Frank Hammerschlag

Personal information
- Full name: Frank Hammerschlag
- Date of birth: 28 September 1960 (age 65)
- Place of birth: West Germany
- Height: 1.87 m (6 ft 2 in)
- Position: Defender

Youth career
- 1974–1980: FC Bayer 05 Uerdingen

Senior career*
- Years: Team / Apps / (Gls)
- 1980–1982: 1. FC Viersen
- 1982–1983: 1. FC Bocholt
- 1983–1985: MSV Duisburg / 69 / (3)
- 1985–1986: Tennis Borussia Berlin / 22 / (4)
- 1986–1987: SC Fortuna Köln / 27 / (0)
- 1988–1994: Rheydter SV
- Total:  / 118 / (7)

Managerial career
- 1994–1996: Rheydter SV

= Frank Hammerschlag =

German footballer and manager

Frank Hammerschlag (born 28 September 1960) is a German football manager and former player.

==Playing career==
Coming from the youth of Bayer 05 Uerdingen, the defender began his football career at 1. FC Viersen in the Oberliga Nordrhein, before moving to league rivals 1. FC Bocholt in 1982 . There he was Niederrhein Cup winner and took part in the German amateur championship as a runner-up in the league . In the summer of 1983 he switched to professional football for MSV Duisburg . In the Duisburg relegation season 1985/86, he joined the league rivals Tennis Borussia Berlin before the winter break, with whom he also occupied a relegation place.

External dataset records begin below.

-- ==== Sys2Proof/Machine/Fabric.lean ====
section
/-! DEFINITION. The fabric: packets and control messages that arrive, order tables, integrity blocks, links and lost packages (R100, R121
to R125, R202 to R207, R383 to R386, R426, R428, R432 to R435, R459, R460). -/

namespace Sys2Proof.Machine

/-! ### Acknowledgements sent (R121) -/

/-- The class that an acknowledgement's status names; the status is the class number + 1 (log 5). -/
def statusClass (x : Byte) : TrapClass := (trapClasses[x.toNat - 1]?).getD .xlateNone

/-- The status of a refusal. -/
def refusal (c : TrapClass) : Nat := classNum c + 1

/-- The status that asks for the packet again: the order table is full (R124). -/
def againStatus : Nat := 255

/-- What goes back to a packet's source: type, status, a word and bytes. -/
def State.answer (s : State) (p : Packet) (type : BitVec 4) (status : Nat) (x : Word) (bs : List Byte) : State :=
  s.emit p.src (.pkt { p with
      type := type, vlane := 42, src := s.self, dst := p.src, ogrp := 0, path := 0, len := BitVec.ofNat 9 bs.length, ctx := p.sctx
      sctx := p.ctx, rop := 0, operand := x, compare := 0, status := BitVec.ofNat 8 status, counts := [], data := bs, runs := []
      pce := false, spare := 0 })

/-- An acknowledgement. -/
def State.ack (s : State) (p : Packet) (status : Nat) : State := s.answer p 3 status 0 []

/-- The target context of a packet: its reference is live and its package map names the source and the source's context (R459). -/
def State.bound (s : State) (src : BitVec 12) (ctx sctx : BitVec 20) : Option Ctx :=
  s.ctxs.find? fun c => c.cref == ctx && !c.destroyed && c.pmap.any fun e => e.p == src && e.rcref == sctx

/-- A packet that the ingress does not apply (R426). -/
def State.malformed (s : State) (p : Packet) : Bool :=
  let part := (s.ctxs.find? fun c => c.cref == p.ctx).map (·.part)
  decide (8 ≤ p.type.toNat) || decide (44 ≤ p.vlane.toNat) || decide (256 < p.len.toNat) || p.spare != 0 ||
  (decide (p.vlane.toNat < 42) && (part.map fun n => n != p.vlane.toNat % 21).getD false)

/-! ### The order table (R124, R125) -/

/-- Whether an entry is the one that a packet names. -/
def OrderEntry.names (e : OrderEntry) (p : Packet) : Bool := e.src == p.src && e.tile == p.stile && e.core == p.score && e.group == p.ogrp

/-- A packet's entry. -/
def State.order? (s : State) (p : Packet) : Option OrderEntry := s.orders.find? fun e => e.names p

/-- A packet's entry, new where there is none. -/
def State.orderOf (s : State) (p : Packet) : OrderEntry :=
  (s.order? p).getD { src := p.src, tile := p.stile, core := p.score, group := p.ogrp, applied := [0, 0, 0, 0], broken := false, flags := [] }

/-- An entry stored; one with nothing in it is freed. -/
def State.putOrder (s : State) (p : Packet) (e : OrderEntry) : State :=
  let l := s.orders.filter fun x => !x.names p
  { s with orders := if e.applied.all (· == 0) && !e.broken && e.flags.isEmpty then l else e :: l }

/-- A flag applied: an ordered flag writes its word, a count-only flag nothing. -/
def State.applyFlag (s : State) (f : Packet) : State :=
  if f.type = 5 then s.ack f 0 else
  match s.bound f.src f.ctx f.sctx with
  | none => s.ack f (refusal .xlateNone)
  | some c => match s.gwrite c.cnum f.addr.toNat f.data with
    | .error (cls, _) => s.ack f (refusal cls)
    | .ok t => (t.plainRuns c.cnum [(f.addr.toNat, f.data.length)]).ack f 0

/-- The flags of an entry whose turn has come: a broken entry's next flag is discarded and the entry cleared; another is applied once the
applied counts have reached the carried ones. -/
def runFlags (p : Packet) : Nat → State → State
  | 0, s => s
  | n + 1, s =>
    let e := s.orderOf p
    match e.flags with
    | [] => s
    | f :: fs =>
      if e.broken then
        runFlags p n ((s.putOrder p { e with applied := [0, 0, 0, 0], broken := false, flags := fs }).ack f (refusal .ordBroken))
      else if (e.applied.zip f.counts).all (fun x => decide (x.2 ≤ x.1)) then
        runFlags p n ((s.putOrder p { e with applied := (e.applied.zip f.counts).map fun x => x.1 - x.2, flags := fs }).applyFlag f)
      else s

/-- A counted packet applied or refused, and the flags that it frees. -/
def State.count (s : State) (p : Packet) (ok : Bool) : State :=
  if p.ogrp = 0 then s else
  let e := s.orderOf p
  let e := if ok then { e with applied := bump e.applied p.path.toNat } else { e with broken := true }
  runFlags p e.flags.length (s.putOrder p e)

/-- The order table has 8,192 entries; a counted packet without one is refused when it is full. -/
def State.tableFull (s : State) (p : Packet) : Bool := p.ogrp != 0 && (s.order? p).isNone && decide (8192 ≤ s.orders.length)

/-! ### Arrivals at the ingress -/

/-- Whether the link by which a packet arrives is in service: what a failed or disabled direction brings is not applied (R386, R432). What this
package's own switch answers arrives by none. -/
def State.linkOpen (s : State) (p : Packet) : Bool :=
  match lastLink p.src s.self p.path.toNat with
  | none => true
  | some n => s.links.any fun l => l.n == n && l.enabled && !l.failRx

/-- A malformed packet (R426): not applied, LINK.FAIL with cause 4 for the link that it came by; a write, read request, flag or atomic is
acknowledged negatively. -/
def State.rejectPacket (s : State) (p : Packet) : State :=
  let back := p.type = 0 ∨ p.type = 1 ∨ p.type = 4 ∨ p.type = 5 ∨ p.type = 6
  let s := if back then s.ack p (refusal .xferCtl) else s
  let s := if (p.type = 0 ∨ p.type = 6) ∧ s.tableFull p = false then s.count p false else s
  s.notify { cls := .linkFail, addr := (lastLink p.src s.self p.path.toNat).getD 0 + 4 * 2 ^ 8 } 0

/-- A packet of one type for this package, taken up by f where its link is in service and it is well-formed. -/
def arrival (type : BitVec 4) (f : Packet → State → State) (s : State) : Host.Outcome State Fault Refusal :=
  match s.arg with
  | .packet p =>
    if p.dst ≠ s.self ∨ p.type ≠ type ∨ s.linkOpen p = false then .next s
    else if s.malformed p then .next (s.rejectPacket p) else .next (f p s)
  | _ => .next s

/-- R426. -/
def execMalformedPacket (s : State) : Host.Outcome State Fault Refusal :=
  match s.arg with
  | .packet p => .next (if p.dst = s.self ∧ s.linkOpen p = true ∧ s.malformed p = true then s.rejectPacket p else s)
  | _ => .next s

/-- An access for a packet that translates and then meets poison is counted (R364): its class and address. -/
def State.struckRun (s : State) (c : Nat) (rs : List (Nat × Nat)) (e : TrapClass × Nat) (r w : Bool) : State :=
  match rs.find? fun x => x.1 == e.2 with
  | none => s
  | some x => s.struckAt e.1 c x.1 x.2 r w

/-- A write or atomic packet for bytes at given runs: refused for a full table, refused by its binding, or performed, acknowledged and
counted. -/
def State.perform (s : State) (p : Packet) (rs : List (Nat × Nat)) (f : Ctx → Access (State × Word)) : State :=
  if s.tableFull p then s.ack p againStatus else
  match s.bound p.src p.ctx p.sctx with
  | none => (s.ack p (refusal .xlateNone)).count p false
  | some c => match f c with
    | .error e => ((((s.struckRun c.cnum rs e (p.type == 6) true).deviceError e.1 c.cnum e.2)).ack p (refusal e.1)).count p false
    | .ok (t, x) => (t.answer p 3 0 x []).count p true

/-- R121: a write packet is applied and acknowledged, and may free ordered flags. -/
def execWrite (s : State) : Host.Outcome State Fault Refusal :=
  arrival 0 (fun p t =>
    let rs := packetSpans p p.data.length
    t.perform p rs fun c => (t.gwriteRuns c.cnum rs p.data).map fun u => (if p.pce then u else u.plainRuns c.cnum rs, 0)) s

He then moved to SC Fortuna Köln. Between 1983 and 1987, Frank Hammerschlag played a total of 118 games in the 2nd Bundesliga and scored seven goals. After returning to the amateur camp, he played for the Rheydter Spielverein, with whom he was again runner-up in the upper league in 1990 and reached the final at the German amateur championship . In 1994 he also took over as coach at Rheydter SV.

Hammerschlag made 118 appearances in the 2. Bundesliga for MSV Duisburg, Tennis Borussia Berlin and SC Fortuna Köln. After finishing his playing career at Rheydter SV, he was the club manager from 1994 until 1996.